Few studies have evaluated the clinical outcomes of transcatheter aortic valve replacement (TAVR) in patients with bicuspid aortic valve stenosis (AS). Particularly, limited data exist comparing the results of TAVR with new-generation devices versus early-generation devices.

Objectives

This study sought to evaluate the clinical outcomes of TAVR for bicuspid AS with early- and new-generation devices.

Methods

The Bicuspid TAVR Registry is an international multicenter study enrolling consecutive patients with bicuspid AS undergoing TAVR between April 2005 and May 2015.

Results

Of 301 patients, 199 patients (71.1%) were treated with early-generation devices (Sapien XT [Edwards Lifesciences Corporation, Irvine, California]: n = 87; CoreValve [Medtronic, Minneapolis, Minnesota]: n = 112) and 102 with new-generation devices (Sapien 3 [Edwards Lifesciences Corporation]: n = 91; Lotus [Boston Scientific Corporation, Marlborough, Massachusetts]: n = 11). The mean Society of Thoracic Surgeons score was 4.7 ± 5.2 without significant differences between groups (4.6 ± 5.1 vs. 4.9 ± 5.4; p = 0.57). Overall, all-cause mortality rates were 4.3% at 30 days and 14.4% at 1 year. Moderate or severe paravalvular leak was absent and significantly less frequent with new-generation compared to early-generation devices (0.0% vs. 8.5%; p = 0.002), which resulted in a higher device success rate (92.2% vs. 80.9%; p = 0.01). There were no differences between early- and new-generation devices in stroke (2.5% vs. 2.0%; p > 0.99), life-threatening bleeding (3.5% vs. 2.9%; p > 0.99), major vascular complication (4.5% vs. 2.9%; p = 0.76), stage 2 to 3 acute kidney injury (2.5% vs. 2.9%; p > 0.99), early safety endpoints (15.1% vs. 10.8%; p = 0.30), and 30-day all-cause mortality (4.5% vs. 3.9%; p > 0.99).

Conclusions

The clinical outcomes of TAVR in patients with bicuspid AS were favorable. New-generation devices were associated with less paravalvular leak and, hence, a higher device success rate than early-generation devices. (The Bicuspid Aortic Stenosis Following Transcatheter Aortic Valve Replacement Registry [Bicuspid TAVR]; NCT02394184)

Key Words

mortality
new device
paravalvular leak

Abbreviations and Acronyms

AS
aortic valve stenosis
CI
confidence interval
CT
computed tomography
EuroSCORE
European System for Cardiac Operative Risk Evaluation
HR
hazard ratio
PVL
paravalvular leak
STS
Society of Thoracic Surgeons
TAVR
transcatheter aortic valve replacement
VARC
Valve Academic Research Consortium

Cited by (0)

This study was supported by a grant from the CardioVascular Research Foundation, Seoul, Republic of Korea.
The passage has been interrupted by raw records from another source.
-- ==== Sys2Proof/Certificates/Slice0/Obligations.lean ====
section
/-!
DEFINITION. The statements for the provers. Each formalises rules of spec/, or says what the model does with them; a value the model
chooses is named with its log entry.
-/
open Sys2Proof Sys2Proof.Machine

/-! ## Encoding and issue -/

/-- Worked encodings of Tables 5.13, 6.9 and of chapters 07 to 10 decode to the instructions they stand for. -/
def Obligations.DecodedWords : Prop :=
  decodeBundle 0x0806202B80000000 0 0 0 = .ok (.dual (.add 3 4 (.sel 5) false true .w8) .vnop) ∧
  decodeBundle 0x098A303880000000 0 0 0 = .ok (.dual (.mulh 5 6 (.sel 7) false .w32) .vnop) ∧
  decodeBundle 0x190E404980000000 0 0 0 = .ok (.dual (.lea 7 8 (.sel 9) 3) .vnop) ∧
  decodeBundle 0x2412521A80000000 0 0 0 = .ok (.dual (.fset 9 10 (.sel 0x43) .lt .f32) .vnop) ∧
  decodeBundle 0x02BE223800000000 0 0 0 = .ok (.dual (.calli 31 4 0x47) .vnop) ∧
  decodeBundle 0x423E000000000040 0 0 0 = .ok (.scalarWide (.call 31 0x40)) ∧
  decodeBundle 0x4380000000000007 0 0 0 = .ok (.scalarWide (.trap 7)) ∧
  decodeBundle 0x0400000000000000 0 0 0 = .ok (.dual .tret .vnop) ∧
  decodeBundle 0x0480000000000000 0 0 0 = .ok (.dual .brk .vnop) ∧
  decodeBundle 0x0000000058090006 0 0 0 = .ok (.dual .nop (.vredadd 1 4 0 6))

/-- Every well-formed instruction that has an encoding is what the decoder reads from the words that the encoder writes for it, at every
value of its operands; words that it does not occupy may hold anything. VNOP alone is the empty slot of a NOP bundle. -/
def Obligations.EncodeDecode : Prop :=
  ∀ (i : Instr) (x y z : Word), wellFormed i = true → i ≠ .vnop →
    match encode i with
    | [] => True
    | [w] => ∃ b, decodeBundle w x y z = .ok b ∧ b.main = i
    | [w, w1, w2, w3] => ∃ b, decodeBundle w w1 w2 w3 = .ok b ∧ b.main = i
    | _ => False

/-- Two operations that may share a bundle are what the decoder reads from the one doubleword that holds both (R143, R146). -/
def Obligations.DualEncodeDecode : Prop :=
  ∀ (a v : Instr) (w wa wv x y z : Word), wellFormed a = true → wellFormed v = true →
    encode a = [wa] → encode v = [wv] → wa.extractLsb' 62 2 = 0 → wa.extractLsb' 0 31 = 0 → wv.extractLsb' 31 33 = 0 →
    (needsVnop a = true → v = .vnop) →
    (∀ r, scalarDest (toRaw a) = some r → vectorScalarDest (toRaw v) ≠ some r) →
    encodeBundle (.dual a v) = [w] → decodeBundle w x y z = .ok (.dual a v)

/-- A step runs the decoded instruction: when the turn that the step takes fetches bundle b, the step is exec of b's first operation with
the rest still to do, and then of the rest. -/
def Claims.StepRunsDecoded : Prop :=
  ∀ (s s1 u : State) (core slot : Nat) (c : Issue) (b : Bundle) (i : Instr) (l : List Instr),
    nextEvent s = (some (.issueTurn core), s1) → heldOff s1 (.issueTurn core) = false → wellFormed (.issueTurn core) = true →
    exec (.issueTurn core) s1 = .next (fetchBundle u core slot) → fetches u core slot c b → bundleOps b = i :: l →
    step s = match exec i { u with issue := some c, todo := l } with
      | .next t => drain 1 t
      | .fault f => .fault f
      | .refused r => .refused r

/-- What is left of a bundle after its first operation runs next in the same step, and after it nothing. -/
def Claims.StepRunsBoth : Prop :=
  (∀ s : State, s.todo = [] → drain 1 s = .next { s with issue := none }) ∧
  ∀ (s t : State) (i : Instr), s.todo = [i] → exec i { s with todo := [] } = .next t → drain 1 s = .next { t with issue := none, todo := [] }

/-- No step leaves a bundle half done, from any state in which none is, whether a run reaches it or not (R19). -/
def Obligations.NoBundleBetweenSteps : Prop :=
  ∀ s t : State, atRest s → step s = .next t → atRest t

/-- A bundle issues whole or not at all: while anything stops the bundle, the outcome of each of its operations is that stop, and does
not depend on the operation's own effect (R19, R162, R199, R207). -/
def Claims.StoppedBundleHasNoEffect : Prop :=
  ∀ (i : Instr) (s : State) (c : Issue), toRaw i ≠ .none → s.issue = some c → c.checked = false → fate s c (i :: s.todo) ≠ .go →
    exec i s = start i s (fun _ u => u) ∧ ∃ t, exec i s = .next t

/-- A trap that an operation of the bundle meets is taken before any effect (R199). -/
def Claims.TrapBeforeEffect : Prop :=
  ∀ (i : Instr) (s : State) (c : Issue) (x : Trap), toRaw i ≠ .none → s.issue = some c → c.checked = false →
    fate s c (i :: s.todo) = .trap x → exec i s = .next (takeTrap (condemnAt s c (i :: s.todo)) c x)

/-! ## Reset -/

/-- What reset leaves where the spec states it: the trim table and its pointer (R14), FADMIT (R37), LSPLIT (R68), spill areas of 2048 contexts
(R441), SLICECFG (R407), MEMCFG (R417), DIRPOL (R420), PARTCFG (R349), HELMCORE's core (R351), BOOTSTAT 1 (R440), PWRCAP (R451), OUTCFG (R434);
no thread and no bundle. That a byte which nothing has written reads 0 is the model's choice (notes/assumptions/3.md). -/
def Claims.ResetValues : Prop :=
  let s := State.reset
  (∀ n, (s.core n).trim = (List.range 32).map (· % 8) ∧ (s.core n).fadmit = 224 ∧ (s.core n).lsplit = 0x10808 ∧ (s.core n).spillSize = 2048 ∧ (s.core n).spill = [] ∧
    (s.core n).slots = [] ∧ (s.core n).rq = [] ∧ (s.core n).hold = false ∧ (s.core n).fenced = false) ∧
  (∀ d, (s.die d).slicecfg = 0x22002 ∧ (s.die d).memcfg = 0x101 ∧ (s.die d).dirpol = 4 * 2 ^ 32 + 16 * 2 ^ 16 + 256 ∧ bits (s.die d).helmcore 12 0 = (d * 1024 + 1023) % 8192) ∧
  partEn (s.part 0).cfg = true ∧ partDies (s.part 0).cfg = 0x3F ∧ (∀ p, p ≠ 0 → partEn (s.part p).cfg = false) ∧
  bits s.mgmt.pwrcap 11 0 = 3000 ∧ bitAt s.mgmt.pwrcap 12 = true ∧
  (∀ o, outcfg s o 0 = 2 ^ 62 + 16666667 ∧ outcfg s o 1 = 0 ∧ outcfg s o 2 = 4) ∧
  s.issue = none ∧ s.todo = [] ∧ s.mem = [] ∧ (∀ a, memRead s.mem a = 0) ∧ s.mgmt.bootstat = 1 ∧ s.clk = 0 ∧ tablePtr s = 0

/-- Between steps: at reset no bundle is in hand, and memory has its canonical form. -/
def Claims.ResetIsAtRest : Prop := atRest State.reset ∧ Memory.wf State.reset.mem = true

/-! ## Traps -/

/-- Taking a user trap in a wave whose handler is enabled and whose ACTIVE is 0: the four trap registers, the pc at the handler, nothing
else of the wave changed but that a single step may halt it, and no other thread; the bundle is over (R200). -/
def Obligations.TrapEntry : Prop :=
  ∀ (s : State) (c : Issue) (x : Trap) (w : Wave), c.entry = none → waveOf s c = some w → trapActive w = false → w.utvec.getLsbD 0 = true →
    x.cause < 256 → x.code < 2 ^ 16 → x.sflags < 32 →
    let t := takeTrap s c x
    ∃ n, waveOf t c = some n ∧ n.trappc = x.pc ∧ n.traplanes = x.lanes ∧ trapActive n = true ∧ bits n.trapcause 7 0 = x.cause ∧
      bits n.trapcause 14 8 = 0 ∧ bitAt n.trapcause 15 = x.sop ∧ bits n.trapcause 31 16 = x.code ∧ bits n.trapcause 36 32 = x.sflags ∧
      bits n.trapcause 62 37 = 0 ∧ n.pc.toNat = w.utvec.toNat / 8 * 8 ∧ n.s = w.s ∧ n.v = w.v ∧ n.fpmode = w.fpmode ∧
      n.fpflags = w.fpflags ∧ n.utvec = w.utvec ∧ t.issue = none ∧ t.todo = [] ∧ outside t = outside s ∧
      (∀ k, k ≠ c.core → t.core k = s.core k) ∧ (t.core c.core).rq = (s.core c.core).rq ∧
      ∀ k, k ≠ c.slot → (t.core c.core).slots.find k = (s.core c.core).slots.find k

/-- With ACTIVE set, FPEXC is not taken; any other cause ends the thread: NESTEDTRAP, a supervisor's SUPERTRAP; with UTVEC.EN zero it is
UNHANDLED; in a fibre FIBRETRAP, with the cause and the fibre's image, whose pc is behind a TRAP (R200, R201, R345). -/
def Obligations.TrapThatEndsALaunch : Prop :=
  (∀ (s : State) (c : Issue) (x : Trap) (w : Wave), c.entry = none → waveOf s c = some w →
    let u := s.modIssThr c fun t => { t with latch := [] }
    let end_ := fun cause d => (fatal u c.core (s.issThr c) (tidWord 0 c.slot c.core) cause x.cause 0 d).closeIssue
    (trapActive w = true → x.cause = 7 → takeTrap s c x = u.closeIssue) ∧
    (trapActive w = true → x.cause ≠ 7 → takeTrap s c x =
      if w.t.sup then end_ 0x4B [c.pc.toNat, x.pc.toNat, trapWord x true, x.lanes]
      else end_ 0x43 [c.pc.toNat, w.trappc.toNat, w.trapcause, w.traplanes]) ∧
    (trapActive w = false → w.utvec.getLsbD 0 = false → takeTrap s c x =
      end_ (if w.t.sup then 0x4B else 0x44) [c.pc.toNat, x.pc.toNat, trapWord x true, x.lanes])) ∧
  ∀ (s : State) (c : Issue) (x : Trap) (e : Nat) (r : RqEntry), c.entry = some e → (s.core c.core).rq.find e = some r →
    let u := s.modIssThr c fun t => { t with latch := [] }
    takeTrap s c x =
      (fatal u c.core r.t (tidWord 1 e c.core) (if r.t.sup then 0x4B else 0x42) x.cause 0
        (fibreDws (if x.cause = 6 then { r.fib with pc := x.pc } else r.fib))).closeIssue

/-- TRAP completes and takes USER with its code, TRAPPC naming PC + 8; BRK takes BREAK with TRAPPC naming itself (R203), or halts its slot
when the debugger has set BRKHALT for it (R395). -/
def Claims.TrapAndBreak : Prop :=
  (∀ (s : State) (c : Issue) (code : BitVec 16), admits s c (.trap code) →
    exec (.trap code) s = .next
      (takeTrap (countEvent (opened s c (.trap code)) c.core 1) c.passed ⟨6, c.pc + 8, 0, code.toNat, 0, false⟩)) ∧
  ∀ (s : State) (c : Issue), admits s c .brk →
    let u := opened s c .brk
    let halts := c.entry = none ∧ c.sup = false ∧ bitAt (s.core c.core).dbgctl c.slot = true ∧ hasImage s c.core c.slot = false
    (¬halts → exec .brk s = .next (takeTrap u c.passed ⟨5, c.pc, 0, 0, 0, false⟩)) ∧
    (halts → ∀ w, waveOf s c = some w → yields (exec .brk s) fun t =>
      waveOf t c = some { w with saving := 3 } ∧ atRest t ∧ outside t = outside { s with issue := none, todo := [] })

/-- TRAP and BRK COMPLETE, and the entry is their effect: in a wave whose handler is enabled and whose ACTIVE is 0, TRAPPC, the cause and the
code stand in the trap registers, the pc is at the handler, nothing else of the wave changes, and no bundle is in hand (R200, R203). -/
def Claims.TrapAndBreakComplete : Prop :=
  ∀ (s : State) (c : Issue) (w : Wave), c.entry = none → waveOf s c = some w → trapActive w = false → w.utvec.getLsbD 0 = true →
    let entered := fun (cause code : Nat) (pc : Word) (t : State) => atRest t ∧ t.mem = s.mem ∧ ∃ n, waveOf t c = some n ∧ n.trappc = pc ∧
      bits n.trapcause 7 0 = cause ∧ bits n.trapcause 31 16 = code ∧ trapActive n = true ∧ n.traplanes = 0 ∧
      n.pc = w.utvec &&& ~~~7#64 ∧ n.s = w.s ∧ n.v = w.v ∧ n.fpmode = w.fpmode ∧ n.fpflags = w.fpflags ∧ n.utvec = w.utvec
    (∀ code : BitVec 16, admits s c (.trap code) → yields (exec (.trap code) s) (entered 6 code.toNat (c.pc + 8))) ∧
    (admits s c .brk → c.sup = true ∨ bitAt (s.core c.core).dbgctl c.slot = false → yields (exec .brk s) (entered 5 0 c.pc))

/-- A wave that takes a trap halts at its handler when its slot is under single step (R395), and only then. -/
def Claims.SingleStepHalts : Prop :=
  ∀ (s : State) (c : Issue) (x : Trap) (w : Wave), c.entry = none → waveOf s c = some w → trapActive w = false → w.utvec.getLsbD 0 = true →
    ∃ n, waveOf (takeTrap s c x) c = some n ∧
      n.saving = if bitAt (s.core c.core).dbgctl (8 + c.slot) && !c.sup && !hasImage s c.core c.slot then 4 else w.saving

/-- TRET sets pc to TRAPPC and clears ACTIVE, and leaves every other field of the trap registers and every register as it was (R204). -/
def Claims.TrapReturn : Prop :=
  ∀ (s : State) (c : Issue) (w : Wave), admits s c .tret → lastOp s → c.entry = none → waveOf s c = some w → w.trapcause < 2 ^ 64 →
    yields (exec .tret s) fun t => atRest t ∧ t.mem = s.mem ∧ ∃ n, waveOf t c = some n ∧ n.pc = w.trappc ∧ trapActive n = false ∧
      (∀ k, k < 63 → bitAt n.trapcause k = bitAt w.trapcause k) ∧ n.trappc = w.trappc ∧ n.traplanes = w.traplanes ∧ n.utvec = w.utvec ∧
      n.s = w.s ∧ n.v = w.v ∧ n.fpmode = w.fpmode ∧ n.fpflags = w.fpflags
The Department of Cardiology at the Leiden University Medical Center received research grants from Edwards Lifesciences, Biotronik, Medtronic, and Boston Scientific. Drs. Lefèvre, Tay, and Yong have served as proctors for Edwards Lifesciences. Drs. Dvir, Modine, and Kodali have served as consultants for Edwards Lifesciences and Medtronic. Dr. Latib has served on the Medtronic advisory board; and has served as a consultant for Direct Flow Medical. Dr. De Backer has served as a proctor for St. Jude Medical. Drs. Barbanti, Blanke, Pache, Ye, and Webb have served as consultants for Edwards Lifesciences. Dr. Neumann has received grant support from Medtronic, Boston Scientific, and Edwards Lifesciences. Dr. Ohno has served as a proctor for Medtronic. Dr. Schofer has received travel support from Edwards Lifesciences and Boston Scientific. Dr. Holy has been awarded a training grant sponsored by Edwards Lifesciences. Dr. Khalique has served as a consultant for Edwards Lifesciences and Boston Scientific. Dr. Nietlispach has served as a consultant for Edwards Lifesciences, St. Jude Medical, Direct Flow Medical, and Medtronic. Dr. Leon has served as a nonpaid member of the Scientific Advisory Board of Edwards Lifesciences. Dr. Chevalier has served as a consultant for Medtronic. Dr. Leipsic has served as a consultant and provides the core laboratory for Edwards Lifesciences. Dr. Delgado has received speaking fees from Abbott Vascular. Dr. Søndergaard has served as a proctor for, received research contracts from, and served on the advisory board for Medtronic, St. Jude Medical, and Boston Scientific. All other authors have reported that they have no relationships relevant to the contents of this paper to disclose. Drs. Yoon and Lefèvre contributed equally to this work.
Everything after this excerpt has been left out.